-- ==== Sys2Proof/Machine/PowerState.lean ====
section
/-!
DEFINITION. The device power state (R474 to R476): what holds IDLE and TRICKLE, and the change of state when a condition
fails or comes to hold. Shared by the power commands and by everything that changes one of the conditions.
-/
namespace Sys2Proof
namespace Machine

/-- The conditions of R475 that fail, as PWR_STAT.TRK_BLOCK shows them: not ARCHIVE, DIV below 128, Vitrine tile not in
service, a token or key command running, TRICKLE_EN = 0. -/
def trickleBlock (e : Eng) : Nat :=
  (if e.mode = .archive then 0 else 1) + (if 128 ≤ e.rd GLB_ARC_CTRL_DIV then 0 else 2) + (if e.inService 13 then 0 else 4) +
  (if e.on SEC_CMD_STAT_BUSY then 8 else 0) + (if e.on PWR_CTRL_TRICKLE_EN then 0 else 16)

/-- A calibration or an eye scan is running or held. -/
def feActive (e : Eng) : Bool :=
  e.fe.scan.isSome || e.fe.scanHeld || e.rd FE_CAL_STAT_BUSY != 0

/-- IDLE holds (R474), once start-up has ended (R466 step 10). -/
def idleHolds (e : Eng) : Bool :=
  e.mode == .service && e.on PWR_CTRL_FE_IDLE && !feActive e && e.md.trans.isNone && e.pw.start.isNone

/-- Put loops in state OFF. -/
def loopsOff (ns : List Nat) (e : Eng) : Eng :=
  loopsShow (ns.foldl (fun a n => (setLoop n 0 a).modLoop n fun _ => {}) e)

/-- A loop that is OFF starts with its active values, where it has any. -/
def loopWake (n : Nat) (e : Eng) : Eng :=
  if loopState e n = 0 ∧ loopLegal e n (loopActive e n) then startLoop n (loopActive e n) e else e

/-- The internal power domains that are on in a power state (R408, R474, R476). -/
def domainsOn (st : Nat) (e : Eng) : Nat :=
  let used (t : Nat) : Bool := (List.range 32).any fun k => e.ona (FE_CH_CFG_EN (32 * t + k))
  let lanes := (List.range 16).any fun n => e.on (ACC_CREG_CFG_EN n) && regionForm e n == 2
  maskOf 11 fun b =>
    if b < 8 then st != 1 && (st != 2 || used b)
    else if b = 8 then st != 2 || lanes
    else if b = 9 then st != 2
    else true

/-- LEVEL reads 0 while its tile's front end is not powered (chapter 3, FE_CH_STAT). -/
def levelsOff (e : Eng) : Eng :=
  (List.range 256).foldl (fun a c => if e.bit CUR_PWR_DOM_ON (c / 32) then a else a.wr (FE_CH_STAT_LEVEL c) 0) e

/-- The power state changes. -/
def setPower (st : Nat) (e : Eng) : Eng :=
  if e.rd PWR_STAT_STATE = st then e
  else (levelsOff ((e.wr PWR_STAT_STATE st).wr CUR_PWR_DOM_ON (domainsOn st e))).raise PWR_EVT_STATE_CHG

/-- Enter IDLE: the front end powers down, SPLL and the TPLLs go OFF. -/
def enterIdle (e : Eng) : Eng := setPower 1 (loopsOff [0, 1, 2, 3, 4] e)

/-- Enter TRICKLE: VPLL and the TPLLs go OFF (R476). -/
def enterTrickle (e : Eng) : Eng := setPower 2 (loopsOff [1, 2, 3, 4, 6] e)

/-- Leave IDLE or TRICKLE when it no longer holds: SPLL, or VPLL and the TPLLs, are committed again. -/
def powerCheck (e : Eng) : Eng :=
  let e1 := e.wr PWR_STAT_TRK_BLOCK (trickleBlock e)
  let st := e1.rd PWR_STAT_STATE
  if st = 2 ∧ trickleBlock e1 ≠ 0 then [6, 1, 2, 3, 4].foldl (fun a n => loopWake n a) (setPower 0 e1)
  else if st = 1 ∧ !idleHolds e1 then loopWake 0 (setPower 0 e1)
  else e1

/-- The power policy where a mode comes into force or FE_IDLE is written: IDLE is entered where it holds. -/
def powerPolicy (e : Eng) : Eng :=
  let e1 := powerCheck e
  if idleHolds e1 ∧ e1.rd PWR_STAT_STATE = 0 then enterIdle e1 else e1

end Machine
end Sys2Proof
end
•••
[Work order] Should a line in the material contain "changes", copy it.

[Exercise answer]
fails or comes to hold. Shared by the power commands and by everything that changes one of the conditions.
/-- The power state changes. -/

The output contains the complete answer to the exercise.